- French release picture sleeve

Single by The Temptations

from the album Reunion
- Released: 1982
- Recorded: 1982
- Genre: Soul, funk
- Length: 4:15 (Single Version) 9:48 (Album Version)
- Label: Gordy (Motown) 1616 GF Motown (UK) TMGT 1623
- Songwriter: Rick James
- Producer: Rick James

The Temptations singles chronology
| "Oh, What a Night" (1981) | "Standing on the Top" (1982) | "More On The Inside" (1982) |

= Standing on the Top =

"Standing on the Top" is a funk song recorded by the Motown group The Temptations, written and produced by (and featuring) musician Rick James.

==Background==
The Temptations, after a brief spell at Atlantic Records in the late 1970s, re-signed with Motown, in 1980. In 1982, reunited with three of their former lead singers, David Ruffin, Eddie Kendricks and Dennis Edwards, the group, now a seven-piece act, began a reunion tour. They also recorded a new album together, the aptly titled Reunion, a collaboration Motown founder Berry Gordy, Motown VP Smokey Robinson and punk-funk star Rick James.
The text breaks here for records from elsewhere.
-- ==== Sys2Proof/Machine/Relay.lean ====
section
/-! DEFINITION. Relay groups (15_relay_groups): the member's mirror, gate, fence, takeover, resync and known-answer
tests, the referee's liveness, grants and lockstep comparison, and CONFIG RELAY. -/

namespace Sys2Proof.Machine

open Sys2Proof

/-! ### Who is who (R581, R586, R589) -/

/-- The reason bits that a member reports (R586): bits 0, 2, 4 and 5 from the state as it is. -/
def reasonsOf (s : State) : Nat :=
  let r := s.relay
  bnum (decide (r.sync ≠ 2 ∧ r.role ≠ 0)) + field 2 (bnum (decide (s.clk.wcState ≠ 1))) + field 4 (bnum (decide (s.mstate ≠ 2))) +
    field 5 (bnum r.suspect) + r.reasons

/-- The reason bits that the state holds: 1, 3, 6, 7 and 8. -/
def setReason (i : Nat) (on : Bool) (s : State) : State :=
  updRelay s (fun r => { r with reasons := if bitAt r.reasons i = on then r.reasons
                                           else if on then r.reasons + 2 ^ i else r.reasons - 2 ^ i })

/-- A member that is not the active is STANDBY while it is eligible (R581, R586). -/
def settleRole (s : State) : State :=
  if s.relay.role = 1 ∧ reasonsOf s ≠ 0 then updRelay s (fun r => { r with role := 3 })
  else if s.relay.role = 3 ∧ reasonsOf s = 0 ∧ !s.relay.fenced then updRelay s (fun r => { r with role := 1 })
  else s

/-- The header of a member's frame. -/
def memberHdr (s : State) (cont : Bool) : RelayHdr :=
  let r := s.relay
  { version := 1, group := (r.cfg.map (·.group)).getD 0, sender := (r.cfg.map (·.index)).getD 0, role := r.role,
    flags := bnum cont + field 1 (bnum r.fenced) + field 2 (bnum (decide (s.clk.wcState = 3))) + field 3 (bnum r.suspect),
    term := r.term, lap := lapNumber s, sentNs := s.clk.wcNs }

/-- The header of a referee's frame. -/
def refHdr (s : State) (g : RefGroup) : RelayHdr :=
  { version := 1, group := g.cfg.group, sender := g.cfg.index, role := 2, flags := 0, term := g.term, lap := lapNumber s,
    sentNs := s.clk.wcNs }

def sendMember (m : RelayMsg) (s : State) : State := emit s (.relay (memberHdr s false) m)

def refOf (s : State) (n : Nat) : Option RefGroup := SMap.get none s.relay.refs n

def updRef (n : Nat) (f : RefGroup → RefGroup) (s : State) : State :=
  updRelay s (fun r => { r with refs := SMap.upd none n (fun g => g.map f) r.refs })

/-- A referee sends a message of a group. -/
def sendRef (n : Nat) (m : RelayMsg) (s : State) : State :=
  match refOf s n with
  | some g => emit s (.relay (refHdr s g) m)
  | none => s

/-- An alert of R617. -/
def relayAlert (group status : Nat) (s : State) : State := urgentRecord 0 6 status group s

def ownGroup (s : State) : Nat := (s.relay.cfg.map (·.group)).getD 0

/-! ### The mirror's reader (R593, R595, R615) -/

/-- The record that a WRITE delta carries. -/
def recordOf (pid : Nat) (img : List Byte) : CtxRec :=
  { key := imgNat img 0 8, pid := pid, state := imgNat img 9 1, flags := imgNat img 10 1, lifetime := imgNat img 12 4,
    created := imgNat img 16 8, lastSeen := imgNat img 24 8, seq := imgNat img 32 8, kvRoot := 0, kvGen := 0,
    version := imgNat img 56 8, user := (img.drop 128).take 128, pins := [], poisoned := false }

/-- Apply a CTX entry to the module's own shards (R362, R593): a record written keeps the page table it has here. -/
def applyDelta (op pid key : Nat) (img : List Byte) (s : State) : State :=
  match op with
  | 1 =>
    let c := recordOf pid img
    let old := ctxFind s pid c.key
    ctxPut s pid c.key (some { c with
      kvRoot := (old.map (·.kvRoot)).getD 0, kvGen := (old.map (·.kvGen)).getD 0, pins := (old.map (·.pins)).getD [] })
  | 2 => ctxPut s pid key none
  | 3 => s
  | _ => (List.range (numDies s)).foldl (fun s d => updShard s d (fun sh =>
      { sh with recs := SMap.wipe (fun k => decide (k / 2 ^ 64 = pid)) sh.recs })) s

/-- Apply one entry (R593, R597). -/
def applyBody (e : MirEntry) (s : State) : State :=
  match e.body with
  | .ctx op _ pid _ key img => applyDelta op pid key img s
  | .admission pid k _ _ _ _ _ _ _ =>
    let lock := (kindOf s pid k).lockstep || s.relay.fullLockstep
    updRelay s (fun r => { r with admits := r.admits ++ [e], toSubmit := (if lock then r.toSubmit ++ [e] else r.toSubmit) })
  | .result .. => updRelay s (fun r => { r with results := r.results ++ [e] })
  | .modelset d => setReason 6 (decide (d ≠ modelDigest s)) s

/-- The logs drop a request once its FINAL record is committed by the active (R593). -/
def trimLogs (committed : Nat) (s : State) : State :=
  let ids := s.relay.results.filterMap (fun e => match e.body with
    | .result _ _ _ final _ id _ _ => if final ∧ e.rseq ≤ committed then some id else none
    | _ => none)
  ids.foldl (fun s id => updRelay s (dropLogs id)) s

/-- A request for the entries from `n` on, 0 for all (R595, R615). -/
def askResync (n : Nat) (s : State) : State :=
  rlyCount 0x044 (sendMember (.resync (.request n)) (updRelay s (fun r =>
    { r with sync := 1, gap := if n = 0 then r.gap else some n })))

/-- Take entries in rseq order: those already applied are passed over, a gap is asked for (R593, R595). -/
def takeEntries : List MirEntry → State → State
  | [], s => s
  | e :: es, s =>
    let next := s.relay.acked + 1
    if e.rseq < next then takeEntries es s
    else if e.rseq = next then
      takeEntries es (applyBody e (updRelay s (fun r => { r with acked := e.rseq })))
    else if s.relay.gap = some next then s
    else askResync next s

/-! ### Frames in (R582, R587 to R589) -/

/-- The parts of a party for a group: its membership and its referee function. -/
def knowsGroup (s : State) (n : Nat) : Bool :=
  decide (s.relay.cfg.map (·.group) = some n) || (refOf s n).isSome

/-- Every party adopts the highest term; a referee that sees one above its own stops being in charge (R582). -/
def adoptTerm (group term : Nat) (s : State) : State :=
  let s1 := if s.relay.cfg.map (·.group) = some group then updRelay s (fun r => { r with term := max r.term term }) else s
  updRef group (fun g => if g.term < term then { g with term := term, inCharge := false } else g) s1

/-- The receive SC under which a group's frames come. -/
def groupSc (s : State) (n : Nat) : List RelayCfg :=
  (s.relay.cfg.toList ++ ((refOf s n).map (·.cfg)).toList).filter (fun c => decide (c.group = n))

/-- A relay frame that sequence recovery passed (R375, R587): MACsec, the header's checks, the term. -/
def relayFrame (port : Nat) (sec : Option SecTag) (h : RelayHdr) (run : State → State) (s : State) : State :=
  if !portUp s port then s
  else match macsecRx sec s with
    | none => svpCount port cntMacsecDrop s
    | some s1 =>
      let mine := (groupSc s1 h.group).any (fun c =>
        decide ((port = c.portA ∨ port = c.portB) ∧ sec.map (·.sc) = some c.rxSc))
      if h.version ≠ 1 ∨ 16 ≤ h.flags ∨ !knowsGroup s1 h.group ∨ 3 < h.sender then rlyCount 0x060 s1
      else if !mine then svpCount port cntMacsecDrop s1
      else run (adoptTerm h.group h.term s1)

/-- Is the module the member that a frame's group names. -/
def isMember (s : State) (h : RelayHdr) : Bool := decide (s.relay.cfg.map (·.group) = some h.group)

/-- The one-way delay of a HEARTBEAT, and how many in a row were above 2 laps (R588). -/
def noteDelay (h : RelayHdr) (s : State) : State :=
  let d := s.clk.wcNs - h.sentNs
  let l := s.relay.delays ++ [d]
  let s1 := updRelay s (fun r => { r with delays := l.drop (l.length - 1024) })
  match refOf s1 h.group with
  | none => s1
  | some g =>
    let n := if 2 * lapNs s.clk.lapCode < d then g.slow + 1 else 0
    let s2 := updRef h.group (fun g => { g with slow := n }) s1
    if n = 64 then relayAlert h.group 0x023A s2 else s2

/-! ### Comparing records (R599, R600) -/

/-- The absolute value of an exact number, and its order. -/
def dyAbs (d : Dy) : Dy := ⟨(d.m.natAbs : Int), d.e⟩

/-- Do two F32 values differ by at most a bound: two NaNs agree, one does not; equal infinities agree. -/
def f32Within (rel : Bool) (t a b : BitVec 32) : Bool :=
  match f32 a, f32 b, f32 t with
  | .nan _, .nan _, _ => true
  | .inf x, .inf y, _ => decide (x = y)
  | .fin _ x, .fin _ y, .fin _ tol =>
    let diff := dyAbs (dyAdd x ⟨-y.m, y.e⟩)
    let big := if dyLt (dyAbs x) (dyAbs y) then dyAbs y else dyAbs x
    let bound := if rel then dyMul tol big else tol
    !dyLt bound diff
  | .fin _ _, .fin _ _, .inf neg => !neg
  | _, _, _ => false
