/-- The moves between lanes and scalars and the packing of bytes (R170). -/
def Obligations.LaneMovesAndPacking : Prop :=
  ∀ t s, TileReady s t 4 → PipeFree s t →
    let x := tileOf s t
    (∀ (p : Fin 8) (d a : Fin 32), Completes (.vmvS t p d a) s (fun s' => OnlyVector s s' t d.val ∧
      (tileOf s' t).vflags = x.vflags ∧ ∀ l, l < 64 → lane (vget (tileOf s' t) d.val) l =
        if (pget x p).getLsbD l then BitVec.ofNat 32 (sget x a).toNat else lane (vget x d.val) l)) ∧
    (∀ d a b : Fin 32, Completes (.vext t d a b) s (fun s' =>
      HoldsScalar s' t d (natWord (lane (vget x a.val) ((sget x b).toNat % 64)).toNat) ∧ OnlyScalar s s' t 4 d)) ∧
    (∀ (p : Fin 8) (d a b : Fin 32), Completes (.vins t p d a b) s (fun s' => OnlyVector s s' t d.val ∧
      (tileOf s' t).vflags = x.vflags ∧ ∀ l, l < 64 → lane (vget (tileOf s' t) d.val) l =
        if l = (sget x b).toNat % 64 ∧ (pget x p).getLsbD l = true then BitVec.ofNat 32 (sget x a).toNat
        else lane (vget x d.val) l)) ∧
    (∀ (p : Fin 8) (d a : Fin 32) (k : Fin 4),
      Completes (.vunpkU8 t p d a k) s (fun s' => OnlyVector s s' t d.val ∧ (tileOf s' t).vflags = x.vflags ∧
        ∀ l, l < 64 → lane (vget (tileOf s' t) d.val) l =
          if (pget x p).getLsbD l then BitVec.ofNat 32 (vbyte x a.val (64 * k.val + l)).toNat else lane (vget x d.val) l) ∧
      Completes (.vunpkI8 t p d a k) s (fun s' => OnlyVector s s' t d.val ∧ (tileOf s' t).vflags = x.vflags ∧
        ∀ l, l < 64 → lane (vget (tileOf s' t) d.val) l =
          if (pget x p).getLsbD l then laneInt (vbyte x a.val (64 * k.val + l)).toInt else lane (vget x d.val) l) ∧
      Completes (.vpackU8 t p d a k) s (fun s' => OnlyVector s s' t d.val ∧ (tileOf s' t).vflags = x.vflags ∧
        ∀ i, i < 256 → vbyte (tileOf s' t) d.val i =
          if i / 64 = k.val ∧ (pget x p).getLsbD (i % 64) = true then
            BitVec.ofInt 8 (max 0 (min 255 (lane (vget x a.val) (i % 64)).toInt))
          else vbyte x d.val i))

/-- The active lanes of a register, in ascending order. -/
def activeList (x : Tile) (p : Fin 8) (a : Fin 32) : List (BitVec 32) :=
  ((List.range 64).filter (fun l => (pget x p).getLsbD l)).map (lane (vget x a.val))

/-- The whole-number reductions of R170: 0 where no lane is active; the sum modulo 2^32, the least and the greatest, each
sign-extended. Nothing else differs. -/
def IntegerReductions : Prop :=
  ∀ t (p : Fin 8) (d a : Fin 32) s, TileReady s t 4 → PipeFree s t →
    let ls := activeList (tileOf s t) p a
    (Completes (.vredAddI t p d a) s (fun s' =>
      HoldsScalar s' t d (intWord (laneInt (ls.map BitVec.toInt).sum).toInt) ∧ OnlyScalar s s' t 4 d)) ∧
    (ls = [] → Completes (.vredMaxI t p d a) s (fun s' => HoldsScalar s' t d 0 ∧ OnlyScalar s s' t 4 d) ∧
      Completes (.vredMinI t p d a) s (fun s' => HoldsScalar s' t d 0 ∧ OnlyScalar s s' t 4 d)) ∧
    (ls ≠ [] →
      (∃ m, m ∈ ls ∧ (∀ v, v ∈ ls → v.toInt ≤ m.toInt) ∧
        Completes (.vredMaxI t p d a) s (fun s' => HoldsScalar s' t d (intWord m.toInt) ∧ OnlyScalar s s' t 4 d)) ∧
      (∃ m, m ∈ ls ∧ (∀ v, v ∈ ls → m.toInt ≤ v.toInt) ∧
        Completes (.vredMinI t p d a) s (fun s' => HoldsScalar s' t d (intWord m.toInt) ∧ OnlyScalar s s' t 4 d)))

/-- Only scalar register `d` and, of `vflags`, bits being set differ. -/
def OnlyScalarAndFlags (s s' : State) (t : Nat) (d : Fin 32) : Prop :=
  OnlyTile s s' t ∧ RetiredAt s s' t (nextPc s t 4) ∧ (∀ r, r ≠ d → sget (tileOf s' t) r = sget (tileOf s t) r) ∧
    (∀ k, (tileOf s t).vflags.getLsbD k = true → (tileOf s' t).vflags.getLsbD k = true) ∧
    { unretire (tileOf s t) (tileOf s' t) with s := (tileOf s t).s, vflags := (tileOf s t).vflags } = tileOf s t

/-- One level of the tree of R172: the sums of neighbours. -/
def sumPairs (f : Nat → BitVec 32) (i : Nat) : BitVec 32 := (f32Add (f (2 * i)) (f (2 * i + 1))).1

/-- The F32 reductions: the sum goes by the fixed tree over all 64 lanes, inactive ones as +0 (R172); the extrema ignore NaNs,
give the NaN where every active lane is one, and 0 where none is active (R167, R170). -/
def FloatReductions : Prop :=
  ∀ t (p : Fin 8) (d a : Fin 32) s, TileReady s t 4 → PipeFree s t →
    let x := tileOf s t
    let ls := activeList x p a
    let real := ls.filter (fun v => !(f32 v).isNan)
    Completes (.vredAddF t p d a) s (fun s' => OnlyScalarAndFlags s s' t d ∧ HoldsScalar s' t d (natWord
      ((sumPairs (sumPairs (sumPairs (sumPairs (sumPairs (sumPairs
        (fun l => if (pget x p).getLsbD l then lane (vget x a.val) l else 0#32))))))) 0).toNat)) ∧
    (ls = [] → Completes (.vredMaxF t p d a) s (fun s' => OnlyScalarAndFlags s s' t d ∧ HoldsScalar s' t d 0) ∧
      Completes (.vredMinF t p d a) s (fun s' => OnlyScalarAndFlags s s' t d ∧ HoldsScalar s' t d 0)) ∧
    (ls ≠ [] → real = [] → Completes (.vredMaxF t p d a) s (fun s' => OnlyScalarAndFlags s s' t d ∧
        HoldsScalar s' t d 0x7FC00000#64) ∧
      Completes (.vredMinF t p d a) s (fun s' => OnlyScalarAndFlags s s' t d ∧ HoldsScalar s' t d 0x7FC00000#64)) ∧
    (real ≠ [] →
      (∃ m, m ∈ real ∧ (∀ v, v ∈ real → fltX (f32 m) (f32 v) = false) ∧ Completes (.vredMaxF t p d a) s (fun s' =>
        OnlyScalarAndFlags s s' t d ∧ HoldsScalar s' t d (natWord m.toNat))) ∧
      (∃ m, m ∈ real ∧ (∀ v, v ∈ real → fltX (f32 v) (f32 m) = false) ∧ Completes (.vredMinF t p d a) s (fun s' =>
        OnlyScalarAndFlags s s' t d ∧ HoldsScalar s' t d (natWord m.toNat))))

/-- Two lanes in the order of an argmax: `F` by F32 value, `I` signed. -/
def above (float : Bool) (a b : BitVec 32) : Prop :=
  if float then fltX (f32 b) (f32 a) = true else b.toInt < a.toInt
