-- ==== Sys2Proof/Laws/State.lean ====
section
/-! SUPPORT. What each named update of the state leaves alone, field by field, and what it changes. -/

namespace Sys2Proof.Machine

open Sys2Proof

/-! ### setTile -/

@[simp] theorem setTile_variant (s : State) (t : Nat) (x : Tile) : (setTile s t x).variant = s.variant := rfl
@[simp] theorem setTile_pending (s : State) (t : Nat) (x : Tile) : (setTile s t x).pending = s.pending := rfl
@[simp] theorem setTile_fresh (s : State) (t : Nat) (x : Tile) : (setTile s t x).fresh = s.fresh := rfl
@[simp] theorem setTile_out (s : State) (t : Nat) (x : Tile) : (setTile s t x).out = s.out := rfl
@[simp] theorem setTile_mstate (s : State) (t : Nat) (x : Tile) : (setTile s t x).mstate = s.mstate := rfl
@[simp] theorem setTile_mem (s : State) (t : Nat) (x : Tile) : (setTile s t x).mem = s.mem := rfl
@[simp] theorem setTile_poison (s : State) (t : Nat) (x : Tile) : (setTile s t x).poison = s.poison := rfl
@[simp] theorem setTile_hurdles (s : State) (t : Nat) (x : Tile) : (setTile s t x).hurdles = s.hurdles := rfl
@[simp] theorem setTile_gdcs (s : State) (t : Nat) (x : Tile) : (setTile s t x).gdcs = s.gdcs := rfl
@[simp] theorem setTile_shards (s : State) (t : Nat) (x : Tile) : (setTile s t x).shards = s.shards := rfl
@[simp] theorem setTile_parts (s : State) (t : Nat) (x : Tile) : (setTile s t x).parts = s.parts := rfl
@[simp] theorem setTile_keys (s : State) (t : Nat) (x : Tile) : (setTile s t x).keys = s.keys := rfl
@[simp] theorem setTile_prt (s : State) (t : Nat) (x : Tile) : (setTile s t x).prt = s.prt := rfl
@[simp] theorem setTile_rekeys (s : State) (t : Nat) (x : Tile) : (setTile s t x).rekeys = s.rekeys := rfl
@[simp] theorem setTile_contained (s : State) (t : Nat) (x : Tile) : (setTile s t x).contained = s.contained := rfl
@[simp] theorem setTile_reports (s : State) (t : Nat) (x : Tile) : (setTile s t x).reports = s.reports := rfl
@[simp] theorem setTile_clk (s : State) (t : Nat) (x : Tile) : (setTile s t x).clk = s.clk := rfl
@[simp] theorem setTile_pins (s : State) (t : Nat) (x : Tile) : (setTile s t x).pins = s.pins := rfl
@[simp] theorem setTile_ports (s : State) (t : Nat) (x : Tile) : (setTile s t x).ports = s.ports := rfl
@[simp] theorem setTile_handles (s : State) (t : Nat) (x : Tile) : (setTile s t x).handles = s.handles := rfl
@[simp] theorem setTile_rxSc (s : State) (t : Nat) (x : Tile) : (setTile s t x).rxSc = s.rxSc := rfl
@[simp] theorem setTile_txSc (s : State) (t : Nat) (x : Tile) : (setTile s t x).txSc = s.txSc := rfl
@[simp] theorem setTile_kinds (s : State) (t : Nat) (x : Tile) : (setTile s t x).kinds = s.kinds := rfl
@[simp] theorem setTile_requests (s : State) (t : Nat) (x : Tile) : (setTile s t x).requests = s.requests := rfl
@[simp] theorem setTile_reqCount (s : State) (t : Nat) (x : Tile) : (setTile s t x).reqCount = s.reqCount := rfl
@[simp] theorem setTile_resQs (s : State) (t : Nat) (x : Tile) : (setTile s t x).resQs = s.resQs := rfl
@[simp] theorem setTile_chans (s : State) (t : Nat) (x : Tile) : (setTile s t x).chans = s.chans := rfl
@[simp] theorem setTile_bcp (s : State) (t : Nat) (x : Tile) : (setTile s t x).bcp = s.bcp := rfl
@[simp] theorem setTile_evSrcs (s : State) (t : Nat) (x : Tile) : (setTile s t x).evSrcs = s.evSrcs := rfl
@[simp] theorem setTile_evTgts (s : State) (t : Nat) (x : Tile) : (setTile s t x).evTgts = s.evTgts := rfl
@[simp] theorem setTile_evcs (s : State) (t : Nat) (x : Tile) : (setTile s t x).evcs = s.evcs := rfl
@[simp] theorem setTile_relay (s : State) (t : Nat) (x : Tile) : (setTile s t x).relay = s.relay := rfl
@[simp] theorem setTile_vces (s : State) (t : Nat) (x : Tile) : (setTile s t x).vces = s.vces := rfl
@[simp] theorem setTile_vceCnt (s : State) (t : Nat) (x : Tile) : (setTile s t x).vceCnt = s.vceCnt := rfl
@[simp] theorem setTile_fuses (s : State) (t : Nat) (x : Tile) : (setTile s t x).fuses = s.fuses := rfl
@[simp] theorem setTile_flash (s : State) (t : Nat) (x : Tile) : (setTile s t x).flash = s.flash := rfl
@[simp] theorem setTile_trust (s : State) (t : Nat) (x : Tile) : (setTile s t x).trust = s.trust := rfl
@[simp] theorem setTile_boot (s : State) (t : Nat) (x : Tile) : (setTile s t x).boot = s.boot := rfl
@[simp] theorem setTile_swaps (s : State) (t : Nat) (x : Tile) : (setTile s t x).swaps = s.swaps := rfl
@[simp] theorem setTile_saved (s : State) (t : Nat) (x : Tile) : (setTile s t x).saved = s.saved := rfl
@[simp] theorem setTile_pacer (s : State) (t : Nat) (x : Tile) : (setTile s t x).pacer = s.pacer := rfl
@[simp] theorem setTile_diePower (s : State) (t : Nat) (x : Tile) : (setTile s t x).diePower = s.diePower := rfl
@[simp] theorem setTile_sensors (s : State) (t : Nat) (x : Tile) : (setTile s t x).sensors = s.sensors := rfl
@[simp] theorem setTile_regions (s : State) (t : Nat) (x : Tile) : (setTile s t x).regions = s.regions := rfl
@[simp] theorem setTile_flts (s : State) (t : Nat) (x : Tile) : (setTile s t x).flts = s.flts := rfl
@[simp] theorem setTile_log (s : State) (t : Nat) (x : Tile) : (setTile s t x).log = s.log := rfl
@[simp] theorem setTile_side (s : State) (t : Nat) (x : Tile) : (setTile s t x).side = s.side := rfl
@[simp] theorem setTile_mgtUp (s : State) (t : Nat) (x : Tile) : (setTile s t x).mgtUp = s.mgtUp := rfl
The Temptations provided backing vocals on James' 1981 hit "Super Freak".

==Details==
"Standing on the Top" was released as the lead single from the group's Reunion album in April, 1982. The album version was almost ten minutes long (9:48) and the single release split the track into two halves; "Part 1" was released as the A-side (4:15) and "Part 2" as the B-side (5:33).

==Personnel==
- Lead vocals by David Ruffin, Eddie Kendricks, Melvin Franklin, Dennis Edwards, Richard Street, Glenn Leonard and Rick James
- Background vocals by Otis Williams, Mary Jane Girls, David Ruffin, Eddie Kendricks, Melvin Franklin, Dennis Edwards, Richard Street and Glenn Leonard
- Clavinet by Rick James
- Bass by Oscar Alton
- Drums by Lanise Hughes
- Guitar by Tom McDermott
- Keyboards by Erskine Williams
- Synthesizer by Levi Ruffin
- "Punk Funk" Horns:
  - Saxophone by Chris Powell
  - Trumpets by Ken Scott and LaMorris Payne
- Percussion by Nathan Hughes

==Chart history==
It proved to be one of The Temptations' biggest hits in several years, making it into the R&B Top Ten (#6), but performing only moderately on both the US and UK Singles Chart, peaking at #66 and #53, respectively. In Canada it peaked on the RPM Top 50 at #32 on July 10, 1982.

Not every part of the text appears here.